— Saved entries —
BEGIN

-- ==== Sys2Proof/Laws/State.lean ====
section
/-!
SUPPORT. What each update of the state leaves alone, field by field, so that no proof unfolds a record update.
-/
namespace Sys2Proof.Machine
open Sys2Proof

@[simp] theorem State.setGroup_clk (s : State) (k : Nat) (f : Group → Group) : (s.setGroup k f).clk = s.clk := rfl
@[simp] theorem State.setGroup_refc (s : State) (k : Nat) (f : Group → Group) : (s.setGroup k f).refc = s.refc := rfl
@[simp] theorem State.setGroup_refrem (s : State) (k : Nat) (f : Group → Group) : (s.setGroup k f).refrem = s.refrem := rfl
@[simp] theorem State.setGroup_dev (s : State) (k : Nat) (f : Group → Group) : (s.setGroup k f).dev = s.dev := rfl
@[simp] theorem State.setGroup_mem (s : State) (k : Nat) (f : Group → Group) : (s.setGroup k f).mem = s.mem := rfl
@[simp] theorem State.setGroup_lines (s : State) (k : Nat) (f : Group → Group) : (s.setGroup k f).lines = s.lines := rfl
@[simp] theorem State.setGroup_slices (s : State) (k : Nat) (f : Group → Group) : (s.setGroup k f).slices = s.slices := rfl
@[simp] theorem State.setGroup_tongs (s : State) (k : Nat) (f : Group → Group) : (s.setGroup k f).tongs = s.tongs := rfl
@[simp] theorem State.setGroup_left (s : State) (k : Nat) (f : Group → Group) : (s.setGroup k f).left = s.left := rfl
@[simp] theorem State.setGroup_teams (s : State) (k : Nat) (f : Group → Group) : (s.setGroup k f).teams = s.teams := rfl
@[simp] theorem State.setGroup_cores (s : State) (k : Nat) (f : Group → Group) : (s.setGroup k f).cores = s.cores := rfl
@[simp] theorem State.setGroup_dies (s : State) (k : Nat) (f : Group → Group) : (s.setGroup k f).dies = s.dies := rfl
@[simp] theorem State.setGroup_ports (s : State) (k : Nat) (f : Group → Group) : (s.setGroup k f).ports = s.ports := rfl
@[simp] theorem State.setGroup_funcs (s : State) (k : Nat) (f : Group → Group) : (s.setGroup k f).funcs = s.funcs := rfl
@[simp] theorem State.setGroup_queues (s : State) (k : Nat) (f : Group → Group) : (s.setGroup k f).queues = s.queues := rfl
@[simp] theorem State.setGroup_stages (s : State) (k : Nat) (f : Group → Group) : (s.setGroup k f).stages = s.stages := rfl
@[simp] theorem State.setGroup_graphs (s : State) (k : Nat) (f : Group → Group) : (s.setGroup k f).graphs = s.graphs := rfl
@[simp] theorem State.setGroup_collTable (s : State) (k : Nat) (f : Group → Group) : (s.setGroup k f).collTable = s.collTable := rfl
@[simp] theorem State.setGroup_colls (s : State) (k : Nat) (f : Group → Group) : (s.setGroup k f).colls = s.colls := rfl
@[simp] theorem State.setGroup_collEarly (s : State) (k : Nat) (f : Group → Group) : (s.setGroup k f).collEarly = s.collEarly := rfl
@[simp] theorem State.setGroup_aborts (s : State) (k : Nat) (f : Group → Group) : (s.setGroup k f).aborts = s.aborts := rfl
@[simp] theorem State.setGroup_regions (s : State) (k : Nat) (f : Group → Group) : (s.setGroup k f).regions = s.regions := rfl
@[simp] theorem State.setGroup_copies (s : State) (k : Nat) (f : Group → Group) : (s.setGroup k f).copies = s.copies := rfl
@[simp] theorem State.setGroup_poolOps (s : State) (k : Nat) (f : Group → Group) : (s.setGroup k f).poolOps = s.poolOps := rfl
@[simp] theorem State.setGroup_nanns (s : State) (k : Nat) (f : Group → Group) : (s.setGroup k f).nanns = s.nanns := rfl
@[simp] theorem State.setGroup_migrations (s : State) (k : Nat) (f : Group → Group) : (s.setGroup k f).migrations = s.migrations := rfl
@[simp] theorem State.setGroup_saved (s : State) (k : Nat) (f : Group → Group) : (s.setGroup k f).saved = s.saved := rfl
@[simp] theorem State.setGroup_agenda (s : State) (k : Nat) (f : Group → Group) : (s.setGroup k f).agenda = s.agenda := rfl
@[simp] theorem State.setGroup_turns (s : State) (k : Nat) (f : Group → Group) : (s.setGroup k f).turns = s.turns := rfl
@[simp] theorem State.setGroup_refused (s : State) (k : Nat) (f : Group → Group) : (s.setGroup k f).refused = s.refused := rfl
@[simp] theorem State.setGroup_hostT (s : State) (k : Nat) (f : Group → Group) : (s.setGroup k f).hostT = s.hostT := rfl
@[simp] theorem State.setGroup_cur (s : State) (k : Nat) (f : Group → Group) : (s.setGroup k f).cur = s.cur := rfl
@[simp] theorem State.setGroup_uid (s : State) (k : Nat) (f : Group → Group) : (s.setGroup k f).uid = s.uid := rfl
@[simp] theorem State.setGroup_free (s : State) (k : Nat) (f : Group → Group) : (s.setGroup k f).free = s.free := rfl

@[simp] theorem State.setTeam_clk (s : State) (k : Nat) (f : Team → Team) : (s.setTeam k f).clk = s.clk := rfl
@[simp] theorem State.setTeam_refc (s : State) (k : Nat) (f : Team → Team) : (s.setTeam k f).refc = s.refc := rfl
@[simp] theorem State.setTeam_refrem (s : State) (k : Nat) (f : Team → Team) : (s.setTeam k f).refrem = s.refrem := rfl
@[simp] theorem State.setTeam_dev (s : State) (k : Nat) (f : Team → Team) : (s.setTeam k f).dev = s.dev := rfl
@[simp] theorem State.setTeam_mem (s : State) (k : Nat) (f : Team → Team) : (s.setTeam k f).mem = s.mem := rfl
@[simp] theorem State.setTeam_lines (s : State) (k : Nat) (f : Team → Team) : (s.setTeam k f).lines = s.lines := rfl
@[simp] theorem State.setTeam_slices (s : State) (k : Nat) (f : Team → Team) : (s.setTeam k f).slices = s.slices := rfl
@[simp] theorem State.setTeam_tongs (s : State) (k : Nat) (f : Team → Team) : (s.setTeam k f).tongs = s.tongs := rfl
@[simp] theorem State.setTeam_left (s : State) (k : Nat) (f : Team → Team) : (s.setTeam k f).left = s.left := rfl
@[simp] theorem State.setTeam_groups (s : State) (k : Nat) (f : Team → Team) : (s.setTeam k f).groups = s.groups := rfl
@[simp] theorem State.setTeam_cores (s : State) (k : Nat) (f : Team → Team) : (s.setTeam k f).cores = s.cores := rfl
@[simp] theorem State.setTeam_dies (s : State) (k : Nat) (f : Team → Team) : (s.setTeam k f).dies = s.dies := rfl
@[simp] theorem State.setTeam_ports (s : State) (k : Nat) (f : Team → Team) : (s.setTeam k f).ports = s.ports := rfl
@[simp] theorem State.setTeam_funcs (s : State) (k : Nat) (f : Team → Team) : (s.setTeam k f).funcs = s.funcs := rfl
@[simp] theorem State.setTeam_queues (s : State) (k : Nat) (f : Team → Team) : (s.setTeam k f).queues = s.queues := rfl
@[simp] theorem State.setTeam_stages (s : State) (k : Nat) (f : Team → Team) : (s.setTeam k f).stages = s.stages := rfl
@[simp] theorem State.setTeam_graphs (s : State) (k : Nat) (f : Team → Team) : (s.setTeam k f).graphs = s.graphs := rfl
@[simp] theorem State.setTeam_collTable (s : State) (k : Nat) (f : Team → Team) : (s.setTeam k f).collTable = s.collTable := rfl
@[simp] theorem State.setTeam_colls (s : State) (k : Nat) (f : Team → Team) : (s.setTeam k f).colls = s.colls := rfl
@[simp] theorem State.setTeam_collEarly (s : State) (k : Nat) (f : Team → Team) : (s.setTeam k f).collEarly = s.collEarly := rfl
@[simp] theorem State.setTeam_aborts (s : State) (k : Nat) (f : Team → Team) : (s.setTeam k f).aborts = s.aborts := rfl
@[simp] theorem State.setTeam_regions (s : State) (k : Nat) (f : Team → Team) : (s.setTeam k f).regions = s.regions := rfl
@[simp] theorem State.setTeam_copies (s : State) (k : Nat) (f : Team → Team) : (s.setTeam k f).copies = s.copies := rfl
@[simp] theorem State.setTeam_poolOps (s : State) (k : Nat) (f : Team → Team) : (s.setTeam k f).poolOps = s.poolOps := rfl
@[simp] theorem State.setTeam_nanns (s : State) (k : Nat) (f : Team → Team) : (s.setTeam k f).nanns = s.nanns := rfl
@[simp] theorem State.setTeam_migrations (s : State) (k : Nat) (f : Team → Team) : (s.setTeam k f).migrations = s.migrations := rfl
@[simp] theorem State.setTeam_saved (s : State) (k : Nat) (f : Team → Team) : (s.setTeam k f).saved = s.saved := rfl
@[simp] theorem State.setTeam_agenda (s : State) (k : Nat) (f : Team → Team) : (s.setTeam k f).agenda = s.agenda := rfl
@[simp] theorem State.setTeam_turns (s : State) (k : Nat) (f : Team → Team) : (s.setTeam k f).turns = s.turns := rfl
@[simp] theorem State.setTeam_refused (s : State) (k : Nat) (f : Team → Team) : (s.setTeam k f).refused = s.refused := rfl
@[simp] theorem State.setTeam_hostT (s : State) (k : Nat) (f : Team → Team) : (s.setTeam k f).hostT = s.hostT := rfl
@[simp] theorem State.setTeam_cur (s : State) (k : Nat) (f : Team → Team) : (s.setTeam k f).cur = s.cur := rfl
@[simp] theorem State.setTeam_uid (s : State) (k : Nat) (f : Team → Team) : (s.setTeam k f).uid = s.uid := rfl
@[simp] theorem State.setTeam_free (s : State) (k : Nat) (f : Team → Team) : (s.setTeam k f).free = s.free := rfl
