-- ==== Sys2Proof/Laws/Ops.lean ====
section
/-!
SUPPORT. The laws of the shared operations: what a read of the state finds after an update, and what a write of memory leaves alone.
-/
namespace Sys2Proof.Machine
open Sys2Proof

/-! ## Folds and vectors -/

/-- What each turn of a fold keeps, the fold keeps. -/
theorem foldl_keeps {α β γ : Type} (f : β → γ) (turn : β → α → β) (h : ∀ b a, f (turn b a) = f b) (l : List α) (b : β) :
    f (l.foldl turn b) = f b := by
  induction l generalizing b with
  | nil => rfl
  | cons a r ih => simp [ih, h]

/-- A property that each turn of a fold keeps holds at its end. -/
theorem foldl_inv {α β : Type} (p : β → Prop) (turn : β → α → β) (h : ∀ b a, p b → p (turn b a)) (l : List α) (b : β) (hb : p b) :
    p (l.foldl turn b) := by
  induction l generalizing b with
  | nil => exact hb
  | cons a r ih => exact ih _ (h _ _ hb)

theorem Vector.at0_put_same {α : Type} {n : Nat} (v : Vector α n) {i : Nat} (x d : α) (h : i < n) :
    Vector.at0 (Vector.put v i x) i d = x := by
  have : i < v.toList.length := by simpa using h
  simp only [Vector.at0, Vector.put, Vector.toList_mk, List.getD, List.getElem?_set, this]
  simp

theorem Vector.at0_put_other {α : Type} {n : Nat} (v : Vector α n) {i j : Nat} (x d : α) (h : j ≠ i) :
    Vector.at0 (Vector.put v i x) j d = Vector.at0 v j d := by
  simp [Vector.at0, Vector.put, List.getD, h.symm]

theorem Vector.at0_tab {α : Type} {n : Nat} (f : Nat → α) {i : Nat} (d : α) (h : i < n) : Vector.at0 (tab n f) i d = f i := by
  simp [Vector.at0, tab, h]

theorem Mask.has_lt {m : Mask} {L : Nat} (h : m.has L = true) : L < 128 := by
  by_contra hh
  simp [Mask.has, BitVec.getLsbD_of_ge m L (by omega)] at h

theorem Mask.mem_lanes {m : Mask} {L : Nat} : L ∈ m.lanes ↔ m.has L = true := by
  simp only [Mask.lanes, List.mem_filter, List.mem_range]
  exact ⟨fun h => h.2, fun h => ⟨Mask.has_lt h, h⟩⟩

/-! ## Reads after updates -/

@[simp] theorem State.group_setGroup_same (s : State) (k : Nat) (f : Group → Group) : (s.setGroup k f).group k = (s.group k).map f :=
  Assoc.get_upd_same _ _ _

theorem State.group_setGroup_other (s : State) {k j : Nat} (f : Group → Group) (h : j ≠ k) : (s.setGroup k f).group j = s.group j :=
  Assoc.get_upd_other _ _ h

@[simp] theorem State.team_setTeam_same (s : State) (k : Nat) (f : Team → Team) : (s.setTeam k f).team k = (s.team k).map f :=
  Assoc.get_upd_same _ _ _

theorem State.team_setTeam_other (s : State) {k j : Nat} (f : Team → Team) (h : j ≠ k) : (s.setTeam k f).team j = s.team j :=
  Assoc.get_upd_other _ _ h

@[simp] theorem State.core_setCore_same (s : State) (k : Nat) (f : Core → Core) : (s.setCore k f).core k = f (s.core k) := by
  simp [State.core, State.setCore, Assoc.getD]

theorem State.core_setCore_other (s : State) {k j : Nat} (f : Core → Core) (h : j ≠ k) : (s.setCore k f).core j = s.core j := by
  simp [State.core, State.setCore, Assoc.getD, Assoc.get_put_other _ _ h]

theorem State.die_setDie_same (s : State) {k : Nat} (f : Die → Die) (h : k < 4) : (s.setDie k f).die k = f (s.die k) :=
  Vector.at0_put_same _ _ _ h

theorem State.die_setDie_other (s : State) {k j : Nat} (f : Die → Die) (h : j ≠ k) : (s.setDie k f).die j = s.die j :=
  Vector.at0_put_other _ _ _ h

theorem State.port_setPort_same (s : State) {k : Nat} (f : Port → Port) (h : k < 16) : (s.setPort k f).port k = f (s.port k) :=
  Vector.at0_put_same _ _ _ h

theorem State.port_setPort_other (s : State) {k j : Nat} (f : Port → Port) (h : j ≠ k) : (s.setPort k f).port j = s.port j :=
  Vector.at0_put_other _ _ _ h

@[simp] theorem State.func_setFunc_same (s : State) (k : Nat) (f : Func → Func) : (s.setFunc k f).func k = f (s.func k) := by
  simp [State.func, State.setFunc, Assoc.getD]

theorem State.func_setFunc_other (s : State) {k j : Nat} (f : Func → Func) (h : j ≠ k) : (s.setFunc k f).func j = s.func j := by
  simp [State.func, State.setFunc, Assoc.getD, Assoc.get_put_other _ _ h]

@[simp] theorem State.slice_setSlice_same (s : State) (k : Nat) (f : Slice → Slice) : (s.setSlice k f).slice k = f (s.slice k) := by
  simp [State.slice, State.setSlice, Assoc.getD]

theorem State.slice_setSlice_other (s : State) {k j : Nat} (f : Slice → Slice) (h : j ≠ k) : (s.setSlice k f).slice j = s.slice j := by
  simp [State.slice, State.setSlice, Assoc.getD, Assoc.get_put_other _ _ h]

@[simp] theorem State.line_setLine_same (s : State) (k : Nat) (f : Line → Line) : (s.setLine k f).line k = f (s.line k) := by
  simp [State.line, State.setLine, Assoc.getD]

theorem State.line_setLine_other (s : State) {k j : Nat} (f : Line → Line) (h : j ≠ k) : (s.setLine k f).line j = s.line j := by
  simp [State.line, State.setLine, Assoc.getD, Assoc.get_put_other _ _ h]

/-! ## Writes of memory -/

/-- A write of a line changes memory, the lines' records, the groups that monitor it, and the pool regions' slots, and the host's asks the
line of its home slice or counts its transfer; a reading of the state that looks at none of these finds it unchanged. -/
structure Unwritten {γ : Type} (f : State → γ) : Prop where
  mem : ∀ s m, f { s with mem := m } = f s
  lines : ∀ s m, f { s with lines := m } = f s
  groups : ∀ s m, f { s with groups := m } = f s
  regions : ∀ s m, f { s with regions := m } = f s
  hostT : ∀ s m, f { s with hostT := m } = f s
  slices : ∀ s m, f { s with slices := m } = f s
  agenda : ∀ s m, f { s with agenda := m } = f s
  dies : ∀ s m, f { s with dies := m } = f s

/-- A transfer counted changes a die's count and what is in flight. -/
theorem State.touch_keeps {γ : Type} {f : State → γ} (ha : ∀ s m, f { s with agenda := m } = f s)
    (hd : ∀ s m, f { s with dies := m } = f s) (s : State) (pa : Nat) : f (s.touch pa) = f s := by
  have hp : ∀ s e, f (State.post s e) = f s := fun s e => ha s _
  have hk : ∀ s k g, f (State.setDie s k g) = f s := fun s k g => hd s _
  unfold State.touch
  simp only
  split
  · rfl
  · split
    · rw [hp, hk]
    · rw [hk]

/-- A reading of the state that looks at neither the slices nor the dies nor what is in flight finds no request for a line. -/
theorem State.wantLine_keeps {γ : Type} {f : State → γ} (hs : ∀ s m, f { s with slices := m } = f s)
    (ha : ∀ s m, f { s with agenda := m } = f s) (hd : ∀ s m, f { s with dies := m } = f s) (s : State) (d own pa : Nat) (w : Bool) :
    f (s.wantLine d own pa w) = f s := by
  have hg : ∀ (s : State) k b, f (s.askGrant k b) = f s := by
    intro s k b
    unfold State.askGrant State.postAt
    simp only
    split
    · rfl
    · exact ha s _
  have hk : ∀ s k g, f (State.setSlice s k g) = f s := fun s k g => hs s _
  unfold State.wantLine State.ask
  simp only
  split
  · exact State.touch_keeps ha hd _ _
  · split
    · rfl
    · split
      · rfl
      · split
        · rfl
        · rw [hg, hk]

theorem State.writeLine_keeps {γ : Type} {f : State → γ} (h : Unwritten f) (s : State) (n t : Nat) (l : List Host.Cell)
    (tags : List (Inst × Nat)) : f (s.writeLine n t l tags) = f s := by
  have hk : f (s.keepVersion n t) = f s := by
    unfold State.keepVersion
    split
    · rfl
    · split
      · rfl
      · exact h.regions _ _
  unfold State.writeLine State.wakeMonitors State.setLine
  exact (h.groups _ _).trans ((h.lines _ _).trans ((h.mem _ _).trans hk))

theorem State.storeLine_keeps {γ : Type} {f : State → γ} (h : Unwritten f) (s : State) (n t : Nat) (l : List Host.Cell)
    (tags : List (Inst × Nat)) : f (s.storeLine n t l tags) = f s := by
  unfold State.storeLine
  split
  · rfl
  · rw [foldl_keeps f _ (fun b a => (State.writeLine_keeps h _ _ _ _ _).trans (State.wantLine_keeps h.slices h.agenda h.dies _ _ _ _ _)),
      State.writeLine_keeps h]

theorem State.hostWrite_keeps {γ : Type} {f : State → γ} (h : Unwritten f) (s : State) (n : Nat) (l : List Byte) :
    f (s.hostWrite n l) = f s := by
  unfold State.hostWrite
  refine foldl_keeps f _ (fun b a => ?_) _ _
  rw [h.hostT, State.storeLine_keeps h, State.wantLine_keeps h.slices h.agenda h.dies]

theorem State.postEvent_keeps {γ : Type} {f : State → γ} (h : Unwritten f) (hf : ∀ s m, f { s with funcs := m } = f s) (s : State)
    (fn typ : Nat) (l : List (Nat × Nat × Nat)) : f (s.postEvent fn typ l) = f s := by
  unfold State.postEvent
  simp only
  split
  · rw [State.hostWrite_keeps h]
    exact hf _ _
  · exact hf _ _

/-- What the read of a poisoned line may change: the device's event log, the PF's event ring, and the list of poisoned lines that the
instruction in progress has read. -/
structure Unread {γ : Type} (f : State → γ) : Prop extends Unwritten f where
  dev : ∀ s m, f { s with dev := m } = f s
  funcs : ∀ s m, f { s with funcs := m } = f s
  cur : ∀ s m, f { s with cur := m } = f s

theorem State.poisonRead_keeps {γ : Type} {f : State → γ} (h : Unread f) (s : State) (pa : Nat) : f (s.poisonRead pa) = f s := by
  unfold State.poisonRead State.poisonEvent State.mcEvent State.setDev
  simp only
  split
  · rfl
  · rw [h.cur, State.postEvent_keeps h.toUnwritten h.funcs, h.dev]

theorem State.hostRead_keeps {γ : Type} {f : State → γ} (h : Unread f) (s : State) (n l : Nat) : f (s.hostRead n l) = f s := by
  unfold State.hostRead
  refine foldl_keeps f _ (fun b a => ?_) _ _
  rw [h.hostT]
  exact (h.lines _ _).trans ((State.poisonRead_keeps h _ _).trans (State.wantLine_keeps h.slices h.agenda h.dies _ _ _ _ _))

/-- A write of a line keeps the memory's form. -/
theorem State.writeLine_wf (s : State) (n t : Nat) (l : List Host.Cell) (tags : List (Inst × Nat)) (h : Memory.wf s.mem = true) :
    Memory.wf (s.writeLine n t l tags).mem = true := by
  have hk : (s.keepVersion n t).mem = s.mem := by
    unfold State.keepVersion
    split
    · rfl
    · split <;> rfl
  unfold State.writeLine State.wakeMonitors State.setLine
  simp only [hk]
  exact Memory.wf_cells h _

/-- A request for a line leaves memory alone. -/
@[simp] theorem State.mem_wantLine (s : State) (d own pa : Nat) (w : Bool) : (s.wantLine d own pa w).mem = s.mem :=
  State.wantLine_keeps (f := State.mem) (fun _ _ => rfl) (fun _ _ => rfl) (fun _ _ => rfl) _ _ _ _ _

theorem State.storeLine_wf (s : State) (n t : Nat) (l : List Host.Cell) (tags : List (Inst × Nat)) (h : Memory.wf s.mem = true) :
    Memory.wf (s.storeLine n t l tags).mem = true := by
  unfold State.storeLine
  split
  · exact h
  · exact foldl_inv (fun s : State => Memory.wf s.mem = true) _
      (fun b a hb => State.writeLine_wf _ _ _ _ _ (by simpa using hb)) _ _ (State.writeLine_wf _ _ _ _ _ h)

theorem State.hostWrite_wf (s : State) (n : Nat) (l : List Byte) (h : Memory.wf s.mem = true) : Memory.wf (s.hostWrite n l).mem = true := by
  unfold State.hostWrite
  refine foldl_inv (fun s : State => Memory.wf s.mem = true) _ (fun b a hb => ?_) _ _ h
  exact State.storeLine_wf _ _ _ _ _ (by simpa using hb)

theorem State.postEvent_wf (s : State) (fn typ : Nat) (l : List (Nat × Nat × Nat)) (h : Memory.wf s.mem = true) :
    Memory.wf (s.postEvent fn typ l).mem = true := by
  unfold State.postEvent
  simp only
  split
  · exact State.hostWrite_wf _ _ _ (by simpa using h)
  · simpa using h

end Sys2Proof.Machine
end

END

— WORK ITEM —
The required output is every line above from the one with "have hk : (s.keepVersion" down to the one with "theorem State.postEvent_wf (s", restated word for word, ends included.

— RESPONSE —
  have hk : (s.keepVersion n t).mem = s.mem := by
    unfold State.keepVersion
    split
    · rfl
    · split <;> rfl
  unfold State.writeLine State.wakeMonitors State.setLine
  simp only [hk]
  exact Memory.wf_cells h _

/-- A request for a line leaves memory alone. -/
@[simp] theorem State.mem_wantLine (s : State) (d own pa : Nat) (w : Bool) : (s.wantLine d own pa w).mem = s.mem :=
  State.wantLine_keeps (f := State.mem) (fun _ _ => rfl) (fun _ _ => rfl) (fun _ _ => rfl) _ _ _ _ _

theorem State.storeLine_wf (s : State) (n t : Nat) (l : List Host.Cell) (tags : List (Inst × Nat)) (h : Memory.wf s.mem = true) :
    Memory.wf (s.storeLine n t l tags).mem = true := by
  unfold State.storeLine
  split
  · exact h
  · exact foldl_inv (fun s : State => Memory.wf s.mem = true) _
      (fun b a hb => State.writeLine_wf _ _ _ _ _ (by simpa using hb)) _ _ (State.writeLine_wf _ _ _ _ _ h)

theorem State.hostWrite_wf (s : State) (n : Nat) (l : List Byte) (h : Memory.wf s.mem = true) : Memory.wf (s.hostWrite n l).mem = true := by
  unfold State.hostWrite
  refine foldl_inv (fun s : State => Memory.wf s.mem = true) _ (fun b a hb => ?_) _ _ h
  exact State.storeLine_wf _ _ _ _ _ (by simpa using hb)

theorem State.postEvent_wf (s : State) (fn typ : Nat) (l : List (Nat × Nat × Nat)) (h : Memory.wf s.mem = true) :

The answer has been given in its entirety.